Like a restaurant owner, insurance companies set prices based on their best guess of who will buy their product. If a company gets a lot of sick customers who go to the doctor often and require expensive services, its costs will balloon. If the company attracts a lot of healthy customers who rarely require care, costs will shrink. Such a health care plan is like a buffet frequented by dieters. Economists use the word “adverse” because, in general, hungry people tend to be more enthusiastic about buffets.
Insurance companies used to get around these problems by excluding patients with serious illnesses — or by charging those patients much higher prices.
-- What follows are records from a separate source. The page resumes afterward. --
/-- A write to FLC page index 1. -/
def flcWrite1 (s : State) (ini : Ini) (ch off : Nat) (v : W32) : State :=
  if off = 0x80 then bstSelWrite s ch v
  else if off = 0x84 then bstDataWrite s ini ch v
  else if off = 0x200 then
    modFlc s ch (fun c => { c with interval := BitVec.ofNat 8 (fld v 15 8), drift := BitVec.ofNat 8 (fld v 7 0) })
  else
    match regIdx off 0x100 4 64 with
    | some n =>
      let v := if n % 4 = 3 then v &&& 0x00FFFFFF else v
      modFlc s ch (fun c => { c with rr := tset c.rr 0 n v })
    | none => s

/-- FTLA_FAIL. -/
def ftlaFailReg (f : Ftla) : W32 :=
  match f.fail with
  | none => 0
  | some (k, ch, d, left) => putB true 31 ||| put (k - 1) 30 30 ||| put ch 29 25 ||| put d 24 21 ||| put left 15 0

/-- The FTLA page. -/
def ftlaVal (s : State) (off : Nat) : W32 × State :=
  let f := s.ftla
  if off = 0x40 then (putB f.enable 0, s)
  else if off = 0x44 then
    (putB f.stagger 29 ||| putB s.host.raEn 28 ||| put s.host.raThreshold 27 16 ||| put f.spread.toNat 11 0, s)
  else if off = 0x48 then (put f.sqBase.toNat 21 0, s)
  else if off = 0x4C then (put f.sqProd.toNat 7 0, s)
  else if off = 0x50 then (put f.sqCons.toNat 7 0, s)
  else if off = 0x54 then (put f.cqBase.toNat 21 0, s)
  else if off = 0x58 then (put f.cqProd.toNat 8 0, s)
  else if off = 0x5C then (put f.cqCons.toNat 8 0, s)
  else if off = 0x60 then
    (put ((f.sbs.filter (fun e => !e.2.window.isEmpty)).length) 23 16 ||| putB f.replaying 3 ||| putB f.fail.isSome 2
      ||| putB f.writeback 1 ||| putB f.ready 0, s)
  else if off = 0x64 then (put f.journal.length 18 0, s)
  else if off = 0x68 then laMissVal s
  else if off = 0x6C then mcMissVal s
  else if off = 0x70 then raCntVal s
  else if off = 0x74 then (ftlaFailReg f, s)
  else if off = 0x78 then (put f.cache.toNat 21 0, s)
  else (0, s)

/-- A write to the FTLA page (R334): bases and cache size only while the queues are stopped. -/
def ftlaWrite (s : State) (ini : Ini) (frame off : Nat) (v : W32) : State :=
  if off = 0x40 then modFtla s (fun f => { f with enable := bitOf v 0 })
  else if off = 0x44 then modFtla s (fun f => { f with stagger := bitOf v 29, spread := BitVec.ofNat 12 (fld v 11 0) })
  else if off = 0x4C then modFtla s (fun f => { f with sqProd := BitVec.ofNat 8 (fld v 7 0) })
  else if off = 0x5C then ftlaConsWrite s v
  else if off = 0x48 ∨ off = 0x54 ∨ off = 0x78 then
    if s.ftla.enable then wrongState s ini frame off
    else if off = 0x48 then modFtla s (fun f => { f with sqBase := BitVec.ofNat 22 (fld v 21 0) })
    else if off = 0x54 then modFtla s (fun f => { f with cqBase := BitVec.ofNat 22 (fld v 21 0) })
    else modFtla s (fun f => { f with cache := BitVec.ofNat 22 (min (fld v 21 0) 3611761) })
  else s

/-! ## DRC, MEMI, NRG, TIME -/

/-- The DRC page. -/
def drcVal (s : State) (off : Nat) : W32 × State :=
  let d := s.drc
  if off = 0x40 then (put d.hours.toNat 15 8 ||| putB d.scrubEn 0, s)
  else if off = 0x44 then (putB d.glm96 0, s)
  else if off = 0x48 then
    (put s.nv.failedDev.toNat 31 24 ||| put d.failedCh.toNat 23 16 ||| putB d.init 3 ||| putB d.selfref 2
      ||| putB (drcSwitching s) 1 ||| putB d.trained 0, s)
  else if off = 0x4C then drcFwdVal s
  else
    match regIdx off 0x80 4 8 with
    | some c => (put (tget d.oscWr 0 c).toNat 15 8 ||| put (tget d.oscRd 0 c).toNat 7 0, s)
    | none => (0, s)
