-- ==== Sys2Proof/Machine/CoreMem.lean ====
section
/-! DEFINITION. Memory as instructions see it: the codewords of the memories, loads and stores of one word, byte cursors, LD, ST,
STP, AADD and ASWP (R121-R124, R132, R134, R339-R341, R351, R356, R358). -/

namespace Sys2Proof.Machine

open Sys2Proof

/-! ## Codewords (R339, R340, R351, R358) -/

/-- The codeword that an access touches: memory instance, line, codeword in the instance; `staging` for the two-channel code. -/
structure Cw where
  inst : Nat
  line : Nat
  cw : Nat
  staging : Bool := false
  deriving DecidableEq, Repr

/-- The codeword of a word of a core's local data memory. -/
def ldmCw (c a : Nat) : Cw := { inst := c, line := a / 8, cw := a }
/-- The codeword of a byte of the shared buffer SRAM. -/
def sramCw (o : Nat) : Cw := { inst := sramInst o, line := sramLine o, cw := o % 3145728 / 8 }
/-- Does a DRAM data offset lie in a staging row (R340)? -/
def stagingRow (x : Nat) : Bool := decide (1198372 ≤ x / 14336) && decide (x / 14336 ≤ 1497965)
/-- The codeword of a DRAM data offset. -/
def dramCw (x : Nat) : Cw :=
  if stagingRow x then { inst := dramInst x, line := x / 64, cw := 2147483648 + x / 224, staging := true }
  else { inst := dramInst x, line := x / 64, cw := x / 64 }

/-- Check bits of a codeword that the test mode reaches: 7 of a word memory, 8 of the SRAM, 72 of DRAM. -/
def cwWidth (w : Cw) : Nat := if w.inst < 32 then 7 else if w.inst < 162 then 8 else 72
/-- The bits of a codeword that are wrong. -/
def cwFlips (s : State) (w : Cw) : Nat := tget s.memi.flips 0 (lineKey w.inst w.cw)
/-- Replaces them. -/
def setFlips (s : State) (w : Cw) (m : Nat) : State :=
  modMemi s (fun t => { t with flips := tset t.flips 0 (lineKey w.inst w.cw) m })
/-- Wrong bits of a mask. -/
def wrongBits (m : Nat) : Nat := ((List.range 72).filter (fun i => m / 2 ^ i % 2 == 1)).length
/-- Wrong bytes of a mask. -/
def wrongBytes (m : Nat) : Nat := ((List.range 9).filter (fun i => m / 256 ^ i % 256 != 0)).length

/-- What a decoder makes of a codeword; beyond what the code guarantees the outcome is open. -/
inductive Decoded where
  | clean | corrected | bad | beyond
  deriving DecidableEq, Repr

/-- The decoder (R339, R340, R351). -/
def decodeCw (w : Cw) (m : Nat) : Decoded :=
  if m = 0 then .clean
  else if w.inst < 162 then (if wrongBits m = 1 then .corrected else if wrongBits m = 2 then .bad else .beyond)
  else if w.staging then (if wrongBytes m ≤ 8 then .corrected else .beyond)
  else if wrongBytes m ≤ 4 then .corrected
  else if wrongBytes m = 5 then .bad
  else .beyond
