-- ==== Sys2Proof/Laws/PerInstr.lean ====
section
/-! SUPPORT. The family Encoding: for each command, decoding the word that it encodes to gives the command back (R125-R134, R140,
R146, R156). A command that is no instruction word encodes to none. -/

namespace Sys2Proof.Laws.Encoding

open Sys2Proof Sys2Proof.Laws

/-- What the family says of a command. -/
def Statement (i : Instr) : Prop := ∀ e, encode i = some e → decodeWord e.1 e.2 = some i

theorem coldPowerOn (slotPins : BitVec 3) : Statement (.coldPowerOn slotPins) := by
  intro e h; cases h

theorem mainPowerOn : Statement .mainPowerOn := by
  intro e h; cases h

theorem mainPowerLoss (grans : List Nat) : Statement (.mainPowerLoss grans) := by
  intro e h; cases h

theorem auxPowerLoss : Statement .auxPowerLoss := by
  intro e h; cases h

theorem boot (env : BootEnv) : Statement (.boot env) := by
  intro e h; cases h

theorem mramWriteRelease : Statement .mramWriteRelease := by
  intro e h; cases h

theorem mramReleaseTimeout : Statement .mramReleaseTimeout := by
  intro e h; cases h

theorem bootTimeout (env : BootEnv) : Statement (.bootTimeout env) := by
  intro e h; cases h

theorem nvmSubsystemReset (fn : Nat) (value : W32) : Statement (.nvmSubsystemReset fn value) := by
  intro e h; cases h

theorem watchdogPeriodEnd : Statement .watchdogPeriodEnd := by
  intro e h; cases h

theorem portAConventionalReset : Statement .portAConventionalReset := by
  intro e h; cases h

theorem portAPfFlr : Statement .portAPfFlr := by
  intro e h; cases h

theorem portBConventionalReset (flr : Bool) : Statement (.portBConventionalReset flr) := by
  intro e h; cases h

theorem vfFlr (k : Nat) : Statement (.vfFlr k) := by
  intro e h; cases h

theorem controllerReset (fn : Nat) : Statement (.controllerReset fn) := by
  intro e h; cases h

theorem optionPolderReactivation : Statement .optionPolderReactivation := by
  intro e h; cases h

theorem powerDisable : Statement .powerDisable := by
  intro e h; cases h

theorem powerDisableRelease : Statement .powerDisableRelease := by
  intro e h; cases h

theorem brownoutLatch : Statement .brownoutLatch := by
  intro e h; cases h

theorem brownoutRecovery : Statement .brownoutRecovery := by
  intro e h; cases h

theorem holdupDrainDone (grans : List Nat) : Statement (.holdupDrainDone grans) := by
  intro e h; cases h

theorem thermalShutdown (sensor : Nat) : Statement (.thermalShutdown sensor) := by
  intro e h; cases h

theorem railFault (rail cause : Nat) : Statement (.railFault rail cause) := by
  intro e h; cases h

theorem clockLoss (dom : Nat) : Statement (.clockLoss dom) := by
  intro e h; cases h

theorem linkTraining (port speed width : Nat) (flit : Bool) : Statement (.linkTraining port speed width flit) := by
  intro e h; cases h

theorem vfEnableClear : Statement .vfEnableClear := by
  intro e h; cases h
Those strategies made health insurance resemble an à la carte restaurant: Customers who wanted a porterhouse steak and a bottle of Bordeaux could buy them while providing the owner with a rich profit.
But Obamacare banned such practices. Insurance companies now must charge all customers of the same age the same price for insurance, regardless of whether they are healthy or sick. And that means that the companies must engage in more guesswork and cope with more risk.
These problems were anticipated, at least to a certain extent, and the Affordable Care Act contains features that were intended to mitigate them. That is why Obamacare offers subsidies meant to make insurance less expensive for people on tight budgets, encouraging healthy people to buy insurance. The law says most people can buy only during a set time period, discouraging people from waiting to buy insurance until they are sick and absolutely need health care. It also contains the notorious “individual mandate,” which imposes a fee on those who can afford to buy insurance but fail to do so.
Those policies probably helped encourage healthy people to buy insurance, but many experts are now saying the incentives weren’t strong enough. Many insurance companies lost money, because they set their prices hoping for a lot of dieters and ended up with the football team. That is why we have been seeing headlines about prices going up. If the average Obamacare customer costs more than the companies anticipated, they won’t make the money they expected without charging more for insurance.
In addition, another kind of adverse selection problem may be plaguing the Obamacare marketplaces, and it is harder to fix. The companies say it is not just that consumers were generally sicker than expected, but also that insurance companies offering access to a wider variety of doctors and hospitals ended up with costlier patients. In other words, insurers with national brand names like Aetna and UnitedHealthcare appeared to be losing more money than lesser-known companies with a history of covering patients on Medicaid.
The restaurant analogy is useful here, too. Imagine two all-you-can-eat buffets. One offers iceberg lettuce, chicken wings and macaroni. Its competitor offers the usual fare, plus lobster, and it charges a bit more. Guess which buffet will attract lobster lovers?
Executives from Aetna and UnitedHealthcare charged more for their insurance products than competitors that excluded high-end specialists and hospitals. They may have attracted customers who preferred expensive institutions and doctors and planned to use them.
That sort of problem can get worse over time. As the companies increase prices to compensate for having sicker patients, fewer healthy people will buy the insurance.
There are policy levers to address this problem, too. Provisions in the law require insurance plans with healthier patients to pay competitors with sicker patients a fee, but getting the formula right is difficult. Currently, insurers on both sides are complaining. Plans with healthier patients say their competitors are just better at making patients look sick. And plans with sicker patients say the payments are too low and unpredictable to make a difference.
In the meantime, insurers are reacting in two ways that diverge from what the law’s authors hoped.
Some are giving up on the new Obamacare markets, deciding that they like the à la carte business better. Those that remain are increasingly clearing their menus of anything that looks like a luxury item. Obamacare was intended to offer a variety of insurance plans with different features, catering to different kinds of people with different needs. The remaining plans may be adequate for basic health care. But their offerings look more and more the same.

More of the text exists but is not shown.